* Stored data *
--------------------------------

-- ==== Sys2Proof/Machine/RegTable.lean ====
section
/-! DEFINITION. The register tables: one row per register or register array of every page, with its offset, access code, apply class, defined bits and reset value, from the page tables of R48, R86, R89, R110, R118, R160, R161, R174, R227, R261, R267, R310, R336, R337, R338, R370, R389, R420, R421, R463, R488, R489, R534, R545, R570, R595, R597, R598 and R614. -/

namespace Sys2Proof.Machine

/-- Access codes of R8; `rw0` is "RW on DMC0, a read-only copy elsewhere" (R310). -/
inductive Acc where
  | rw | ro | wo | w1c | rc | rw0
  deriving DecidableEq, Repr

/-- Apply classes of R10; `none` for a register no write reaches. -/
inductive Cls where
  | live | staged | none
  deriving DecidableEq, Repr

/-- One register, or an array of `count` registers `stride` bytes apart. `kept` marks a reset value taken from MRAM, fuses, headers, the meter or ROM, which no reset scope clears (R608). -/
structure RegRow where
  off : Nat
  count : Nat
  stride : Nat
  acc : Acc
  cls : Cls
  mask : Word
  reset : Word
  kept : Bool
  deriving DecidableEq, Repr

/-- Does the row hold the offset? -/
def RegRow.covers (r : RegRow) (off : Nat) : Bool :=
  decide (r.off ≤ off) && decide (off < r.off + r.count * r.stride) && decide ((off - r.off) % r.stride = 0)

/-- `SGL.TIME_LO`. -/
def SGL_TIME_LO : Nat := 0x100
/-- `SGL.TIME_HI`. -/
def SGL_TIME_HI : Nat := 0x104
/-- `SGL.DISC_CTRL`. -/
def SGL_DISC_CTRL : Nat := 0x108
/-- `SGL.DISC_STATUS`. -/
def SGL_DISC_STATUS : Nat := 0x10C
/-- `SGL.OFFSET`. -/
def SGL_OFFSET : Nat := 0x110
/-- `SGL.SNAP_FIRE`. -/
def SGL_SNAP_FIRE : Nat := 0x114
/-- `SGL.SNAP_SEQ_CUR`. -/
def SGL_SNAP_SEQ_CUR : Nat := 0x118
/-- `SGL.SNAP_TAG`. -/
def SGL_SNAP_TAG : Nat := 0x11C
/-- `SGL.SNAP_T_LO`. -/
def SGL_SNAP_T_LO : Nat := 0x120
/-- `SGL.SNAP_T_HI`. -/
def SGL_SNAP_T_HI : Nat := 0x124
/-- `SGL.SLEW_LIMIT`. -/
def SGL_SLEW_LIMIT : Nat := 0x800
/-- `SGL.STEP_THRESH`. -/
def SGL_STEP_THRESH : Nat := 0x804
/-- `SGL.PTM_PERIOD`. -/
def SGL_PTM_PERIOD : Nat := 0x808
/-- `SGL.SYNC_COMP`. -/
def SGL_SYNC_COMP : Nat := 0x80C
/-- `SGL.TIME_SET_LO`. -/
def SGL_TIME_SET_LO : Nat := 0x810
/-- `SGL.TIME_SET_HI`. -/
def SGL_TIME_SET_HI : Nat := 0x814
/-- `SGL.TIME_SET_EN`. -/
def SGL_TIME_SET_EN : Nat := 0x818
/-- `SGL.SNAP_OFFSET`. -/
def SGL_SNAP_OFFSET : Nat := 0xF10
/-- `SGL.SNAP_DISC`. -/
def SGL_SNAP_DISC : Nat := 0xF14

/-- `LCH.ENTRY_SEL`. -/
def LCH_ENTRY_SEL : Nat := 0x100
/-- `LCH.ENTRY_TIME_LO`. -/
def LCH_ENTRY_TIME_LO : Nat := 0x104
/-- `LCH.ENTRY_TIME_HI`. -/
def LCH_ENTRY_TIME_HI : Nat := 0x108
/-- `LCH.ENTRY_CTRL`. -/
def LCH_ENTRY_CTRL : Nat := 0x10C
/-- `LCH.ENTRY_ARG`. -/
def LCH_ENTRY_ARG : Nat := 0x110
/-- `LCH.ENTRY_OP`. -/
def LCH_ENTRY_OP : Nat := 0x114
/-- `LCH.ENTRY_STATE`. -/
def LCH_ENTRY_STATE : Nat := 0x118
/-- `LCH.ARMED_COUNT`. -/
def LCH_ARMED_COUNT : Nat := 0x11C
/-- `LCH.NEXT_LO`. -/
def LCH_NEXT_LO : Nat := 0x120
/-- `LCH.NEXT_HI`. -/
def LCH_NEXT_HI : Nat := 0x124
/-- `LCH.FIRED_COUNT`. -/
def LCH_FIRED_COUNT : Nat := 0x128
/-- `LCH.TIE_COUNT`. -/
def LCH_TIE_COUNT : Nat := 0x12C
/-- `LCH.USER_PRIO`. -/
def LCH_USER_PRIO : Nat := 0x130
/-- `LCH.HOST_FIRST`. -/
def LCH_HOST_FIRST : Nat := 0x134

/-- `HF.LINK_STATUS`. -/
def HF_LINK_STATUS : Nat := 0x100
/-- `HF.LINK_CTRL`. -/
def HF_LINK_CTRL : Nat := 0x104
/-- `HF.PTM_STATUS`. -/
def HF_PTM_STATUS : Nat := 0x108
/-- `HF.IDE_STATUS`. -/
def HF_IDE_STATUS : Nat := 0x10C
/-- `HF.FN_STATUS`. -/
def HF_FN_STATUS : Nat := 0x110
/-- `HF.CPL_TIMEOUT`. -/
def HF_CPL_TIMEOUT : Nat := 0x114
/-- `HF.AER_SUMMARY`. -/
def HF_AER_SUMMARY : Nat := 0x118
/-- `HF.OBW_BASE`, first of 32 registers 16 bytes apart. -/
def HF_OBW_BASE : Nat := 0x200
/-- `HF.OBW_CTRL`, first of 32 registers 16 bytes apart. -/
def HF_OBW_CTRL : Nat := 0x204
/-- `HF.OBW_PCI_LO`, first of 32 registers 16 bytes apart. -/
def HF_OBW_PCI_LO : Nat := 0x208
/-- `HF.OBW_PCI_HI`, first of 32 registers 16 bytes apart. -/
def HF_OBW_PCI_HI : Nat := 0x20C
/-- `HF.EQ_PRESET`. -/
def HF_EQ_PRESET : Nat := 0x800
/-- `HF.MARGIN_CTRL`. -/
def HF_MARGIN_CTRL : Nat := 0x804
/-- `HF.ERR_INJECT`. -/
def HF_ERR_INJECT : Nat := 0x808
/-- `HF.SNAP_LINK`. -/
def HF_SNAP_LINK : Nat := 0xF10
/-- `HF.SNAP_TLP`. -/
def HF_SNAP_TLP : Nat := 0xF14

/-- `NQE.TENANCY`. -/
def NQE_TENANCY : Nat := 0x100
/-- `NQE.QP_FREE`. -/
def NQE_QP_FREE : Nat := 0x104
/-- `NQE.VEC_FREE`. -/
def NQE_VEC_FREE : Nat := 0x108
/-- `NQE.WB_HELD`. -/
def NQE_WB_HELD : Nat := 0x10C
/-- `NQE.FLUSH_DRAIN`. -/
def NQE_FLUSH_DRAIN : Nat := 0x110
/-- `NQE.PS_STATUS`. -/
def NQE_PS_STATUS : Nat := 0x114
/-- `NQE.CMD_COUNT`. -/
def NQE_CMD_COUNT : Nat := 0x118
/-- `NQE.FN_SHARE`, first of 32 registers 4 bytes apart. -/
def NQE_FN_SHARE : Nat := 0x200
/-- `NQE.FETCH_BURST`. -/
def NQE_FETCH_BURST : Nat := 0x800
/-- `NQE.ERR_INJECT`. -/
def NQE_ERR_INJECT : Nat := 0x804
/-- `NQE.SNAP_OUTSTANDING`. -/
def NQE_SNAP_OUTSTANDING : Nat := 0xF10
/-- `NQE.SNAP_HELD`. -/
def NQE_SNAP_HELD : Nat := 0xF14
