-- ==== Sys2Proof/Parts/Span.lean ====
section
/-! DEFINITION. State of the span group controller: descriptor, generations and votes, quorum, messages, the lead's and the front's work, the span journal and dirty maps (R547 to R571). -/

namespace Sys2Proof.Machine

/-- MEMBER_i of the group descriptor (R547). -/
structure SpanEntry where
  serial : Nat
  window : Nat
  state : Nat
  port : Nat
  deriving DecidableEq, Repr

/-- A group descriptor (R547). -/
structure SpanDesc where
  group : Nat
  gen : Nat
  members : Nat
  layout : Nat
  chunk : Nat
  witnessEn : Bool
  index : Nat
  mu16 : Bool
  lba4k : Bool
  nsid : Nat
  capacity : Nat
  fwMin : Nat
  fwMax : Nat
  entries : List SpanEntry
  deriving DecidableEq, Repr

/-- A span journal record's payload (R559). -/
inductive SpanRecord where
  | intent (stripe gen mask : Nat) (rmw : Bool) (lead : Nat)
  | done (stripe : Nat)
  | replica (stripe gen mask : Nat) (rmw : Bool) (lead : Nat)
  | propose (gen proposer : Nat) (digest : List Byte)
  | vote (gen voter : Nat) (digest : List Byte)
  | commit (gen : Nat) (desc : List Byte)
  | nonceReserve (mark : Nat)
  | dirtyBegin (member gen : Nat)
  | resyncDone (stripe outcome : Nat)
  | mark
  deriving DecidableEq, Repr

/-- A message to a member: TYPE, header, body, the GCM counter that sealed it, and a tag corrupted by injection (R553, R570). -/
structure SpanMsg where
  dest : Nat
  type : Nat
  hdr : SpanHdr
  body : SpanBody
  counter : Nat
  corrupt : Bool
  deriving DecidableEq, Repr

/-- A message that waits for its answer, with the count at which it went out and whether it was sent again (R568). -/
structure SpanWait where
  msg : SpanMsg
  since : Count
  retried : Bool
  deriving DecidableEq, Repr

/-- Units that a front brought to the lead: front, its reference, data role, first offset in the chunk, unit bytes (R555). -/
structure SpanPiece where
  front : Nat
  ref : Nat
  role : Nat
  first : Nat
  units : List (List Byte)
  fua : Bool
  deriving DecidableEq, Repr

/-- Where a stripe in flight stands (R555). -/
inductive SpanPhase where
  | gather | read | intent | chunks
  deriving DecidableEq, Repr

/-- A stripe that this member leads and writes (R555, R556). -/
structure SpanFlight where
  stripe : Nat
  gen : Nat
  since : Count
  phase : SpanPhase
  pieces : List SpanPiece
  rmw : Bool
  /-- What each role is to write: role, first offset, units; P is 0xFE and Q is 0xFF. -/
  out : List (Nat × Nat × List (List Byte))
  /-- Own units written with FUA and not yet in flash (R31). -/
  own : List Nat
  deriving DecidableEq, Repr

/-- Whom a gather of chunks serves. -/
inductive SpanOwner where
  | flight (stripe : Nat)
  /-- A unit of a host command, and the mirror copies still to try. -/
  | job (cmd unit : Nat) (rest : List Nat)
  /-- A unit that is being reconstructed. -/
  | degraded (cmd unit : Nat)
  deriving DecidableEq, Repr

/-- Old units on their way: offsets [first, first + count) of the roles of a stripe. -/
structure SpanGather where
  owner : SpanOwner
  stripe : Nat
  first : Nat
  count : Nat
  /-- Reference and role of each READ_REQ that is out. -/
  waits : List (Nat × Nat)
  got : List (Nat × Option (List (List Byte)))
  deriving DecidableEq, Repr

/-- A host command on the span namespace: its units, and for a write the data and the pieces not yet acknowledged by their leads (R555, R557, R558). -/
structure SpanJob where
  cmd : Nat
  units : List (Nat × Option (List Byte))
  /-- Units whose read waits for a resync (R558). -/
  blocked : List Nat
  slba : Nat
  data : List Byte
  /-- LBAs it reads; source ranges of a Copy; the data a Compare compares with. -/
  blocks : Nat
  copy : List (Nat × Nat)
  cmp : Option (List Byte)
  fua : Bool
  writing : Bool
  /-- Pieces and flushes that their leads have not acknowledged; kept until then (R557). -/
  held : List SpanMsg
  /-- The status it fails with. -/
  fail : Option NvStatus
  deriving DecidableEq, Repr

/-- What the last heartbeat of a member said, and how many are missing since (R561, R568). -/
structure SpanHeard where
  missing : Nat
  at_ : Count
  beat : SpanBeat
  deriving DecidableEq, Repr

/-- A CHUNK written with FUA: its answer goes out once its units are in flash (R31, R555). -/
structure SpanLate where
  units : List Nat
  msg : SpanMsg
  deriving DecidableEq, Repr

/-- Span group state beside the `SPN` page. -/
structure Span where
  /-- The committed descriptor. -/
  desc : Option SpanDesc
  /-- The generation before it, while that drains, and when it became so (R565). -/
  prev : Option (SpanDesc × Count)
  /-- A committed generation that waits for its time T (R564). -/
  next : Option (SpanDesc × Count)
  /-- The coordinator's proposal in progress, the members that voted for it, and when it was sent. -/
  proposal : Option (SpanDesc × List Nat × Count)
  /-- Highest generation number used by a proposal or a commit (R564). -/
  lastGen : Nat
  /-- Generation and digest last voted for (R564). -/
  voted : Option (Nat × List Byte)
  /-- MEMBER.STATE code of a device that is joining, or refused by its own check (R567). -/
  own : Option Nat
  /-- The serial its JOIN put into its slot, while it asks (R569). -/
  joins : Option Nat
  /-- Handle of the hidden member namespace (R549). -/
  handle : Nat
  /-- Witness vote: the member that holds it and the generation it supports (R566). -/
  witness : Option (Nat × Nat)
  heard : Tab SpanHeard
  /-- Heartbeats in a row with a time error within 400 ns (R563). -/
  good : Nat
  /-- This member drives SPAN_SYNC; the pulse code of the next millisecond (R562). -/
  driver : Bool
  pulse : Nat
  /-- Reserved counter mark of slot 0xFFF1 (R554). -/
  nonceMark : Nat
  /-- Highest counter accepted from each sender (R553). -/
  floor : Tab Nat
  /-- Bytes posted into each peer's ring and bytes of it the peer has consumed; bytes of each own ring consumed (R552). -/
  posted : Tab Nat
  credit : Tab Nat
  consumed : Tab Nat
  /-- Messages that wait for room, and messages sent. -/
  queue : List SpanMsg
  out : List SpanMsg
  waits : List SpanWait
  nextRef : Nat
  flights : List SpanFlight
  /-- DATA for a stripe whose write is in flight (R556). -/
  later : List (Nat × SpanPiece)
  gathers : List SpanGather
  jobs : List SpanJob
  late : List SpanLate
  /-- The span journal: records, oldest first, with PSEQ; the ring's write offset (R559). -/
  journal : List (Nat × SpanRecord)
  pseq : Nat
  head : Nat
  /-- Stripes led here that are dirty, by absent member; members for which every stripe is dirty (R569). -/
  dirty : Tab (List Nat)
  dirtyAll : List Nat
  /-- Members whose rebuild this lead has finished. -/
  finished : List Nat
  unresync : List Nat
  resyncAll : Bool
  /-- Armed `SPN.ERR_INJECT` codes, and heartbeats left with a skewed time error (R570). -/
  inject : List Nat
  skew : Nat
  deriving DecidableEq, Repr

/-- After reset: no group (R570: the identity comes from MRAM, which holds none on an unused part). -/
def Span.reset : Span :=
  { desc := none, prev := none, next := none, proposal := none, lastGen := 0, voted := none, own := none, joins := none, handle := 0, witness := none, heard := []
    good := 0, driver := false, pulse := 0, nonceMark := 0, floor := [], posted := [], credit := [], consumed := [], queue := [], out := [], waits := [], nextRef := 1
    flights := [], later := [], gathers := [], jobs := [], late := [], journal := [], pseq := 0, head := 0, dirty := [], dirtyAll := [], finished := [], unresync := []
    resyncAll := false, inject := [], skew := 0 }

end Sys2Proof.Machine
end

--------------------------------

* Required action *
Within the entries, how many lines contain the word "posted"? Answer with a number alone.

* Answer section *
3